Assignment -> Using the records that appear below, write out exactly the lines from the one with "slots := r.slots.map" through the one with "none) => s)))", keeping both end lines.

(Data excerpts)
-- -- --

-- ==== Sys2Proof/Machine/Dawn.lean ====
section
/-! DEFINITION. Machine/Dawn.lean: the Dawn path: DAWN descriptors, slots, hops and resends (R397 to R401, R405). -/

namespace Sys2Proof.Machine

/-! ### Slots (R399) -/

/-- A slot with its CRC over bits [119:0], taken from bit 119 down. -/
def dawnSlot (body : Nat) : Nat := body % 2 ^ 120 + crc8 (leBytes 15 body).reverse * 2 ^ 120

/-- Whether a slot's CRC holds. -/
def dawnOk (v : Nat) : Bool := v == dawnSlot v

/-- The VALUE slot of part `part` of a value (Table 13.7). -/
def valueSlot (g etag dseq origin part : Nat) (last : Bool) (op red dtype nbytes data : Nat) : Nat :=
  dawnSlot (2 ^ 110 + g * 2 ^ 104 + etag % 16 * 2 ^ 100 + dseq * 2 ^ 92 + origin * 2 ^ 85 + part * 2 ^ 82 + b2n last * 2 ^ 81 + op * 2 ^ 79
    + red * 2 ^ 77 + dtype * 2 ^ 75 + nbytes * 2 ^ 68 + data % 2 ^ 64)

/-- The ACK slot of a VALUE slot: GROUP, ETAG, DSEQ, ORIGIN and PART. -/
def ackSlot (v : Nat) : Nat := dawnSlot (2 * 2 ^ 110 + bitsOf v 82 28 * 2 ^ 82)

/-- What an ACK and its VALUE share. -/
def slotKey (v : Nat) : Nat := bitsOf v 82 28

/-- Whether port `p` carries Dawn slots: a torus port that is UP with DAWN in use. -/
def State.dawnPort (s : State) (p : Nat) : Bool := decide (p < 6) && decide ((s.port p).state = .up) && s.capable p 8

/-- The place of a slot among those that wait on a port: by DSEQ, then ORIGIN, then PART (R401). -/
def sendRank (v : Nat) : Nat := bitsOf v 92 8 * 2 ^ 10 + bitsOf v 82 10

/-- A slot put in its place among sorted ones. -/
def insertSlot (e : Nat × Nat × Option Nat) : List (Nat × Nat × Option Nat) → List (Nat × Nat × Option Nat)
  | [] => [e]
  | x :: xs => if sendRank e.2.1 ≤ sendRank x.2.1 then e :: x :: xs else x :: insertSlot e xs

/-- A VALUE slot waits on port `p` until it is acknowledged, and goes out at once when the port carries it and is within its 64 slots. -/
def State.queueValue (s : State) (p v : Nat) : State :=
  let mine := s.col.sendq.filter (fun e => decide (e.1 = p))
  if mine.any (fun e => decide (e.2.1 = v)) then s
  else
    let go := s.dawnPort p && decide (mine.length < 64)
    let s := s.setCol { s.col with sendq := s.col.sendq ++ [(p, v, if go then some s.clk else none)] }
    if go then s.sendSlot p v else s

/-! ### Lines (R400) -/

/-- The axes a group's Dawn phases run over, X first. -/
def dawnAxes (x : GroupSlot) (own : Nat) : List Nat := [0, 1, 2].filter (fun a => decide (1 < (lineOf x.live a own).length))

/-- Packages on axis `a` of the installation. -/
def State.axisLen (s : State) (a : Nat) : Nat := if a = 2 then s.lnk.zLen else 4

/-- The next position on axis `a` in the P direction or (`n`) the N direction. -/
def State.neighbour (s : State) (a own : Nat) (n : Bool) : Nat :=
  let len := s.axisLen a
  let c := (coordOn a own + (if n then len - 1 else 1)) % len
  let k := if a = 0 then 1 else if a = 1 then 4 else 16
  own - coordOn a own * k + c * k

/-- Whether a value of `origin` goes on from `own` in a direction along axis `a`: on a full ring for floor(L/2) hops in P and
ceil(L/2) - 1 in N; on a line with a gap, or of two, up to the gap or the last member. -/
def State.goesOn (s : State) (x : GroupSlot) (a origin own : Nat) (n : Bool) : Bool :=
  let line := lineOf x.live a own
  let l := line.length
  let next := s.neighbour a own n
  if l = s.axisLen a then
    let c := coordOn a own
    let o := coordOn a origin
    let h := if n then (o + l - c) % l else (c + l - o) % l
    decide (h < (if n then ceilDiv l 2 - 1 else l / 2))
  else line.contains next && decide (next ≠ origin) && (decide (own = origin) || decide (2 < l))

/-- A slot goes on along axis `a` in each direction given, where it has hops left. -/
def State.passOn (s : State) (x : GroupSlot) (a origin v : Nat) (dirs : List Bool) : State :=
  dirs.foldl (fun s n => if s.goesOn x a origin s.position n then s.queueValue (2 * a + b2n n) v else s) s

/-! ### An operation's progress (R400) -/

/-- The format of a Dawn DTYPE, and the bytes of an element. -/
def dawnFmt (dtype : Nat) : Nat := if dtype = 0 then 7 else if dtype = 1 then 6 else 8

/-- Bytes of an element. -/
def dawnElem (dtype : Nat) : Nat := if dtype = 1 then 2 else 4

/-- The state with a DAWN changed. -/
def State.setDawn (s : State) (d : DawnOp) : State :=
  s.setCol { s.col with dawns := s.col.dawns.map (fun y => if y.slot = d.slot ∧ y.dseq = d.dseq then d else y) }

/-- A member's value is sent along axis `a` in both directions. -/
def State.sendValue (s : State) (x : GroupSlot) (d : DawnOp) (bs : List Byte) (a : Nat) : State :=
  let n := max 1 (ceilDiv d.nbytes 8)
  (List.range n).foldl (fun s i =>
    s.passOn x a s.position (valueSlot d.slot (s.gepoch d.slot) d.dseq s.position i (decide (i + 1 = n)) d.op d.red d.dtype d.nbytes
      (leNat ((bs.drop (8 * i)).take 8))) [false, true]) s

/-- The value of `origin` on axis `a`, once all its parts are here. -/
def State.dawnValue (s : State) (d : DawnOp) (a origin : Nat) : Option DawnValue :=
  (s.col.values.find? (fun v => decide (v.slot = d.slot) && decide (v.dseq = d.dseq) && decide (v.axis = a) && decide (v.origin = origin))).filter
    (fun v => match v.count with
      | some n => (List.range n).all (fun i => v.parts.any (fun p => decide (p.1 = i)))
      | none => false)

/-- The bytes of a value. -/
def DawnValue.bytes (v : DawnValue) : List Byte :=
  ((List.range (v.count.getD 0)).flatMap (fun i => leBytes 8 (((v.parts.find? (fun p => decide (p.1 = i))).map (fun p => p.2)).getD 0))).take v.nbytes

/-- Whether a received value belongs to the same operation as ours (R397). -/
def DawnValue.agrees (v : DawnValue) (d : DawnOp) : Bool :=
  decide (v.op = d.op) && decide (v.red = d.red) && decide (v.dtype = d.dtype) && decide (v.nbytes = d.nbytes)

/-- RED over two values. -/
def redBytes (d : DawnOp) (a b : List Byte) : List Byte :=
  let e := dawnElem d.dtype
  let k := d.nbytes / e
  patternBytes (8 * e) (List.zipWith (redPat (dawnFmt d.dtype) d.red) (bytesPats e k a) (bytesPats e k b))

/-- The received values of a DAWN are forgotten. -/
def State.dropValues (s : State) (d : DawnOp) : State :=
  s.setCol { s.col with values := s.col.values.filter (fun v => !(decide (v.slot = d.slot) && decide (v.dseq = d.dseq))) }

/-- The DAWN's result is written to DST and it completes (R397, R405); the DETAIL of OK is not stated, so free. -/
def State.finishDawn (s : State) (d : DawnOp) (bs : List Byte) : State :=
  let x := s.group d.slot
  let s := (s.dropDawn d.slot d.dseq).dropValues d
  let (s, f) := if d.op = 2 then (s, none)
    else if d.dstHost then (s.toHost (.hostWrite (s.pasid d.ctx) false d.dst bs), none)
    else
      let r := (s.setLnk { s.lnk with who := some (d.ctx, d.idx, 99) }).vwrite 0 d.ctx d.dst bs
      (r.1.setLnk { r.1.lnk with who := none }, r.2)
  match f with
  | some f => s.faultDesc d.ctx d.idx f
  | none =>
    let s := s.colCount 5 1
    match s.desc d.ctx d.idx with
    | none => s
    | some y =>
      if x.full then
        let (k, s) := s.takeFree
        s.finishOk d.ctx y (k % 2 ^ 64)
      else s.finish d.ctx y 2 x.missing

/-- A disagreement found on axis `a`: nothing is written, and the members of the lines on the axes after it learn of it by a value whose OP, 3, agrees
with no operation (R397; assumption 94). -/
def State.refuseDawn (s : State) (x : GroupSlot) (d : DawnOp) (axes : List Nat) (a : Nat) : State :=
  let s := (axes.filter (fun b => decide (a < b))).foldl (fun s b => s.sendValue x { d with op := 3, nbytes := 0 } [] b) s
  ((s.dropDawn d.slot d.dseq).dropValues d).groupRefused d.slot d.ctx d.idx 7
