/-- The writes of a chunk's rows, converted to the tensor's format (R319, R323). -/
def RecvWin.rowWrites (r : RecvWin) (o : Offer) (k : Nat) (data : List Byte) : List (Nat × List Byte) :=
  let (row, rows, c0, n) := chunkSpan o.n o.d o.wire k
  let wb := fmtBits o.wire / 8
  let tb := fmtBits r.tensor.format / 8
  (List.range rows).map (fun i =>
    let xs := elemBits (8 * wb) 0 n (data.drop (i * n * wb))
    (r.tensor.base + ((row + i) * o.d + c0) * tb, patternBytes (8 * tb) (xs.map (convertBits o.wire r.tensor.format r.sat))))

/-- HANDOFF_CHUNK_RX (R323, R332, R333): checked, taken into a granted slot and written at its rows; a second copy is acknowledged and
discarded. -/
def execHandoffChunkRx (from_ : Peer) (handle : Fin 64) (epoch chunk : Nat) (data : List Byte) (crc : BitVec 32) (s : State) : Result :=
  s.arrive (.handoffChunkRx from_ handle epoch chunk data crc) (fun s =>
    .next (s.forTransfer from_ handle.val epoch (fun r s =>
      match r.offer with
      | none => s
      | some o =>
        if crc32c data ≠ crc.toNat then s.nackHand r chunk
        else if r.done.contains chunk then s.answer from_ .ack [handle.val, chunk, 1]
        else if r.slots.any (fun x => (x.2.map (fun y => y.1)) == some chunk) ∨ r.chunks ≤ chunk then s
        else match r.slots.find? (fun x => x.2.isNone) with
          | none => s
          | some (i, _) =>
            let s := (s.cmbCount 6 1).setRecv { r with nacks := tabSet (fun _ => 0) r.nacks chunk 0,
                                                       slots := r.slots.map (fun x => if x.1 = i then (i, some (chunk, s.clk, data)) else x) }
            match s.recvWrite r (r.rowWrites o chunk data) with
            | (s, some f) => s.faultDesc r.ctx r.idx f
            | (s, none) => s)))

/-- HANDOFF_CHUNK_WRITE_DONE (R323, R324): once its writes are acknowledged the ACK returns the credit, with the slot leased anew while chunks remain that no credit covers. -/
def execHandoffChunkWriteDone (handle : Fin 64) (chunk : Nat) (s : State) : Result :=
  match s.recvWin handle.val with
  | none => .next s
  | some r =>
    match r.slots.find? (fun x => (x.2.map (fun y => y.1)) == some chunk) with
    | none => .next s
    | some (i, _) =>
      if s.unacked r.ctx r.idx then .next s
      else
      let rest := r.slots.filter (fun x => decide (x.1 ≠ i))
      let again := decide (rest.length < r.chunks - (r.done.length + 1))
      let s := (s.moveSlot i).setRecv { r with done := r.done ++ [chunk], slots := if again then rest ++ [(i, none)] else rest }
      .next (((s.answer r.peer .ack [handle.val, chunk, b2n again]).recvDone handle.val).grantAll)

/-- Whether no message of a matched receive has arrived for LEASE_MIN Minutes (R334). -/
def State.recvExpired (s : State) (r : RecvWin) : Bool := r.offer.isSome && decide (r.last + max 1 (s.fld 0x40000 24 8) ≤ s.absMin)

/-- RECV_LEASE_EXPIRY (R51, R334): in its turn among the events of the Minute. -/
def execRecvLeaseExpiry (handle : Fin 64) (s : State) : Result :=
  .next (if s.turn (.recvLease handle.val) then
      (match (s.recvWin handle.val).filter s.recvExpired with
        | some r => ((s.cmbCount 9 1).cmbFlag 1 r.ctx).recvLost r
        | none => s).fired (.recvLease handle.val)
    else s)

/-! ### Slot errors (R336) -/

/-- The work that uses slot `i` ends with ENGINE_FAULT. -/
def State.slotFails (s : State) (i detail : Nat) : State :=
  match s.cmb.run, s.cmb.recvs.find? (fun r => r.slots.any (fun x => decide (x.1 = i))) with
  | some r, none => if s.cmb.combHeld i then (s.engineFault r.ctx r.idx detail 33).schedule none else s
  | _, some r => (s.engineFault r.ctx r.idx detail 33).schedule none
  | none, none => s

/-- REORDER_SLOT_UE (R336, R487): a corrected error is counted; an uncorrectable one fences the slot for the power-on period and ends the work that
uses it. The DETAIL of its fence record is free. -/
def execReorderSlotUe (slot : Fin 512) (row : Fin 64) (corrected : Bool) (s : State) : Result :=
  let at_ := slotRow slot.val row.val
  if corrected then .next ((s.cmbCount 10 1).countRow 13 0 at_.1 at_.2)
  else
    let (x, s) := (s.rowWorn 7 0 at_.1 at_.2).takeFree
    let s := (s.moveSlot slot.val).record 0 15 0x100 noCtx 0x204 (x % 2 ^ 64)
    let s := s.cmbFlag 2 noCtx
    let s := s.slotFails slot.val (0x50000 + slot.val)
    .next (s.setCmb { s.cmb with fenced := tabSet (fun _ => false) s.cmb.fenced slot.val true })

/-- The tick slot `i` was taken. -/
def CombineUnit.takenAt (u : CombineUnit) (i : Nat) : Option Nat :=
  match u.run.bind (fun r => r.slots.find? (fun x => decide (x.slot = i))) with
  | some x => some x.takenAt
  | none => (u.recvs.findSome? (fun r => r.slots.find? (fun x => decide (x.1 = i)))).bind (fun x => x.2.map (fun y => y.2.1))

/-- SLOT_WATCHDOG (R336): a slot held longer than SLOT_WDOG_US ends its work. -/
def execSlotWatchdog (slot : Fin 512) (t : Nat) (s : State) : Result :=
  let s := s.reachClk t
  match s.cmb.takenAt slot.val with
  | none => .next s
  | some t0 =>
    if t0 + max 1 (s.fld 0x40004 0 16) * 1000 ≤ s.clk then .next ((s.cmbFlag 2 noCtx).slotFails slot.val 0x50200)
    else .next s

end Sys2Proof.Machine
end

-- -- --

Output for this exercise ->
                                                       slots := r.slots.map (fun x => if x.1 = i then (i, some (chunk, s.clk, data)) else x) }
            match s.recvWrite r (r.rowWrites o chunk data) with
            | (s, some f) => s.faultDesc r.ctx r.idx f
            | (s, none) => s)))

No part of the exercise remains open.